(Data extracted from a collection)
========
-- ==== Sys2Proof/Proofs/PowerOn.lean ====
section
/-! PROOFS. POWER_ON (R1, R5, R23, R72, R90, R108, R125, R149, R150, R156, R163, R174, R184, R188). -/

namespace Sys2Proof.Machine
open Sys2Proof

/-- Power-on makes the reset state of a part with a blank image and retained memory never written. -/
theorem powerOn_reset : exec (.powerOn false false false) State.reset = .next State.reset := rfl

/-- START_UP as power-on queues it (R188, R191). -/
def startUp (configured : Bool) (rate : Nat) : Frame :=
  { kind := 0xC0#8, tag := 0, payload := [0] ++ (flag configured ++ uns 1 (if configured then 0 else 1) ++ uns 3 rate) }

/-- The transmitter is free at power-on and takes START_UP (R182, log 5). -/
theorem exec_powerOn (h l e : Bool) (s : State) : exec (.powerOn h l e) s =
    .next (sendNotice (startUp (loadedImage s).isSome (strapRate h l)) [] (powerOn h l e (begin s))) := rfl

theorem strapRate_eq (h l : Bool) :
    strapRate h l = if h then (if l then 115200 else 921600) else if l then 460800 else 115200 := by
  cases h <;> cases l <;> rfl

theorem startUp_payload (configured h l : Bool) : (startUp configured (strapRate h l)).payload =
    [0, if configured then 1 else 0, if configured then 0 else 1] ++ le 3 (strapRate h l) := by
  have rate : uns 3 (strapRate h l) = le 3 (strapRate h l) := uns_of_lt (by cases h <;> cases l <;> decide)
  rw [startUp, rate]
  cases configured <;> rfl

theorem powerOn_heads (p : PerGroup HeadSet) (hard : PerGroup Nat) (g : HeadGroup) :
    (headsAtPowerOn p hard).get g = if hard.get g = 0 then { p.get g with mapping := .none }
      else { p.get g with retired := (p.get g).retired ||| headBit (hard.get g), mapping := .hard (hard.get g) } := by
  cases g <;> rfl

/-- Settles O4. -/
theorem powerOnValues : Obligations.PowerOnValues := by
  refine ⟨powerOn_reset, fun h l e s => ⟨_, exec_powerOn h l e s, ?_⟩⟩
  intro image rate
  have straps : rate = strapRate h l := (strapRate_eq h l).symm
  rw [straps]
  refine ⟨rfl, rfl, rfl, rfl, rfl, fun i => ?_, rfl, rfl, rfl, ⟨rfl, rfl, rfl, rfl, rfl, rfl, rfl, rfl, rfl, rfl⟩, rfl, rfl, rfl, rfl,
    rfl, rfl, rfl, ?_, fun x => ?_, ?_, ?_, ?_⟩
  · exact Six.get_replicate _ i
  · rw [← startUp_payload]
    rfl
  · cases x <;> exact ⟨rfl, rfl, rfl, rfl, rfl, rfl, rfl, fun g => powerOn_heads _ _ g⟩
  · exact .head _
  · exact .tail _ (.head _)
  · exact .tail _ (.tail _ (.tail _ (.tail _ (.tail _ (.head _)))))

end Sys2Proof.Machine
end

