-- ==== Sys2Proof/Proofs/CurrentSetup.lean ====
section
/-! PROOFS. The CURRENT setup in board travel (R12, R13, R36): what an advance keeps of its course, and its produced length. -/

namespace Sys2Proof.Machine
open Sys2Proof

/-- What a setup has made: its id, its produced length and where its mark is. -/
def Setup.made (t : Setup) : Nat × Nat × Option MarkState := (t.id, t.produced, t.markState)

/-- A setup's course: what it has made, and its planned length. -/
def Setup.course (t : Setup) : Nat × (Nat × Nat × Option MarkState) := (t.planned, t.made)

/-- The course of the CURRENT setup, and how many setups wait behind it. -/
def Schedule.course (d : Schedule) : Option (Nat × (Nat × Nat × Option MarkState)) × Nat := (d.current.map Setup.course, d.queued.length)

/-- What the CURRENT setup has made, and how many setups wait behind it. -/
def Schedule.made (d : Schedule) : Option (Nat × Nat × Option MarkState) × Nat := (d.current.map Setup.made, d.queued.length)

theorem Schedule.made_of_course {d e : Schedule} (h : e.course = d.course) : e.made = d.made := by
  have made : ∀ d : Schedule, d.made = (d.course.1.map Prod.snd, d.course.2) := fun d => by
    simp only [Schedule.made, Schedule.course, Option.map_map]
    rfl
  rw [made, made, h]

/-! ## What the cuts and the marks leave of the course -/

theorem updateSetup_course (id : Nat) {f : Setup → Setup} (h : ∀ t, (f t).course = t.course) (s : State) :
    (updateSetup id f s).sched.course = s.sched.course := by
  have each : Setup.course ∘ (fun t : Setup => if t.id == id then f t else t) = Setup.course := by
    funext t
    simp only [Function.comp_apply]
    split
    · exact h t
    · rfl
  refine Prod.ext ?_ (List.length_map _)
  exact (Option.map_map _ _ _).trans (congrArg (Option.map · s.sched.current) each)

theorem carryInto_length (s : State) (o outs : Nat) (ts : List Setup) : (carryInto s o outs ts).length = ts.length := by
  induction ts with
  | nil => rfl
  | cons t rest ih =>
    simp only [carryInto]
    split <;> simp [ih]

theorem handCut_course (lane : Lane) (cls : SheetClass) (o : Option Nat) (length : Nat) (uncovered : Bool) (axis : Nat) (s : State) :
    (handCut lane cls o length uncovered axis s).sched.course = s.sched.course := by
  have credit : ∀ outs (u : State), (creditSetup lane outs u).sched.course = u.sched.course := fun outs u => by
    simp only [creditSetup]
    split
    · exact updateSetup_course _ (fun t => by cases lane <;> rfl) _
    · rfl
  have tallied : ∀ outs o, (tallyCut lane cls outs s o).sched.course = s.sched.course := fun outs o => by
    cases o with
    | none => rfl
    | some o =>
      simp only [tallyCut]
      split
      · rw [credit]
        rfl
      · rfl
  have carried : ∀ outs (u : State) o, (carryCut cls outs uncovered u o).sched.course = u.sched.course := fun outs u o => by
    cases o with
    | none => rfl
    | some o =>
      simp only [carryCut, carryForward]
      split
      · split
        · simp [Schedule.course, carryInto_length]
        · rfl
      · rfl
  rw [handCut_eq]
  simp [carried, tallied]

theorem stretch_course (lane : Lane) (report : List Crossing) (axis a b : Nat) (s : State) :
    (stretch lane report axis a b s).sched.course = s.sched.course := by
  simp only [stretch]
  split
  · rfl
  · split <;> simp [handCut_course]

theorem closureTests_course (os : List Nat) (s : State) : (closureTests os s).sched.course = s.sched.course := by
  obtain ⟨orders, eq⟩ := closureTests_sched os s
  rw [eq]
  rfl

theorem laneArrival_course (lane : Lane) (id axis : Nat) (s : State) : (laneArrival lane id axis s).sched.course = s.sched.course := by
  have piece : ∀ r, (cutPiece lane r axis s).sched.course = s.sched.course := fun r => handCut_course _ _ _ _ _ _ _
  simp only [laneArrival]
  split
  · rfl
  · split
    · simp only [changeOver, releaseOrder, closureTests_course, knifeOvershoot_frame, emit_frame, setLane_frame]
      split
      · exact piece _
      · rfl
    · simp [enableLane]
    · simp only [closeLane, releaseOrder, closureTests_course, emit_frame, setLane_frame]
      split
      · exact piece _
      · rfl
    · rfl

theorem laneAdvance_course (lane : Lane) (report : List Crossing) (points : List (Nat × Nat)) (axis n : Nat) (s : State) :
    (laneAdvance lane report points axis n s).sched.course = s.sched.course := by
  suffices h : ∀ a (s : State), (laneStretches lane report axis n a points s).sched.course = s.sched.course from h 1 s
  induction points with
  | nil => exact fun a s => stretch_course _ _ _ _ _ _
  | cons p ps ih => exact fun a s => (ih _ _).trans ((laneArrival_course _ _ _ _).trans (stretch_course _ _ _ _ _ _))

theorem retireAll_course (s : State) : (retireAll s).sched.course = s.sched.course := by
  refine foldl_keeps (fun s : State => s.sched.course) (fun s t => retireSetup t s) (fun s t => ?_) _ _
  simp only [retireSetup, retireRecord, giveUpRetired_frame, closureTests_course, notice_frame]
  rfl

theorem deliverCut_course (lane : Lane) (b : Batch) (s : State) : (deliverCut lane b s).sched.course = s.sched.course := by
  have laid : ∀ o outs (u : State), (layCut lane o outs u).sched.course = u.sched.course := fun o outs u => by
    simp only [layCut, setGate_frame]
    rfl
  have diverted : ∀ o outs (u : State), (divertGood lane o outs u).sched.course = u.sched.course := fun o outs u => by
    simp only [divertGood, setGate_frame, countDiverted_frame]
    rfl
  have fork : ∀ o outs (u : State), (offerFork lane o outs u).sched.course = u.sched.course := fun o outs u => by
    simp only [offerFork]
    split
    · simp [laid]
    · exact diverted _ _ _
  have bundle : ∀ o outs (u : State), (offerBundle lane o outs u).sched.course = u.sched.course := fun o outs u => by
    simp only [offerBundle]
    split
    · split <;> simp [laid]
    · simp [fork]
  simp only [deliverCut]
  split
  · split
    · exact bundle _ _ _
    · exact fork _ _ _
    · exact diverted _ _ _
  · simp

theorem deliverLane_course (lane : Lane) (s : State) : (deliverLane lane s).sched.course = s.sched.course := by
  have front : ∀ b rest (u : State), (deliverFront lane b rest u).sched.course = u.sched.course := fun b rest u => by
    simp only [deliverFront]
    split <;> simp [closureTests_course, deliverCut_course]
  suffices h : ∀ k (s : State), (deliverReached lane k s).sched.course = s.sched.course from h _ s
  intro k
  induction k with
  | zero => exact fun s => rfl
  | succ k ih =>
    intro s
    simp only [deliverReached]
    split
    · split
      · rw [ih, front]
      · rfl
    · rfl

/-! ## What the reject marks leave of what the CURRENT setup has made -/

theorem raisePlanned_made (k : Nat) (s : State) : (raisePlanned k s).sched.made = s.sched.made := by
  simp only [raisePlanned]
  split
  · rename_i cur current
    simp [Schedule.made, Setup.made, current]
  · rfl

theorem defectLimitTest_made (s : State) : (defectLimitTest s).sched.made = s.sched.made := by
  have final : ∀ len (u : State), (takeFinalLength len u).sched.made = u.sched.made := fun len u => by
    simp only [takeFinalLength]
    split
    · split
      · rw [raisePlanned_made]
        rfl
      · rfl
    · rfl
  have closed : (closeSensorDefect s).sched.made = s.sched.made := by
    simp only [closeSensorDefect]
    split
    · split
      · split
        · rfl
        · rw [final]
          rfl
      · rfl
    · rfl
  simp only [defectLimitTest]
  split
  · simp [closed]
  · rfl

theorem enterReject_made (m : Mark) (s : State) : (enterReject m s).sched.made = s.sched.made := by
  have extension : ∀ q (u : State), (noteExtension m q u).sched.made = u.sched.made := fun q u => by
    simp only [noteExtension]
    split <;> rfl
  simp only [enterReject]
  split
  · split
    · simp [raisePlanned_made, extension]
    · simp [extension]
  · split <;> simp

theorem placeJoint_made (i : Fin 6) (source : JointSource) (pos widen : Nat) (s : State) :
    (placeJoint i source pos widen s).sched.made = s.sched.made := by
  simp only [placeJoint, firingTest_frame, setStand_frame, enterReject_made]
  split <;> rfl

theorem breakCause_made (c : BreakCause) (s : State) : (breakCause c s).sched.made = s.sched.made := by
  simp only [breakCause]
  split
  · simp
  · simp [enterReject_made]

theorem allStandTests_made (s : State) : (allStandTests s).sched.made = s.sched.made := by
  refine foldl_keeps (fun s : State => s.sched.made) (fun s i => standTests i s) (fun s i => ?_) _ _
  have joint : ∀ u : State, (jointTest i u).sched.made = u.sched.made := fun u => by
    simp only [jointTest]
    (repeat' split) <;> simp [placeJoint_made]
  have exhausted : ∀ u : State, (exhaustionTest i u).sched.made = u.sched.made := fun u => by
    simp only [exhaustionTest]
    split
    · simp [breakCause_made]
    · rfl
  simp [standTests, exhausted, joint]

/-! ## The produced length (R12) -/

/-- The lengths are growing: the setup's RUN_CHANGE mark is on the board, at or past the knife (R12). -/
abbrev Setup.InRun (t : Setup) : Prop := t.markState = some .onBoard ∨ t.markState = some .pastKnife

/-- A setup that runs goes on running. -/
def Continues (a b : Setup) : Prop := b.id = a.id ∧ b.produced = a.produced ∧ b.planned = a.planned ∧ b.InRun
========
Exercise prompt:
Where does "closeSensorDefect" appear in the records above? Copy each line that holds it.

Result:
  have closed : (closeSensorDefect s).sched.made = s.sched.made := by
    simp only [closeSensorDefect]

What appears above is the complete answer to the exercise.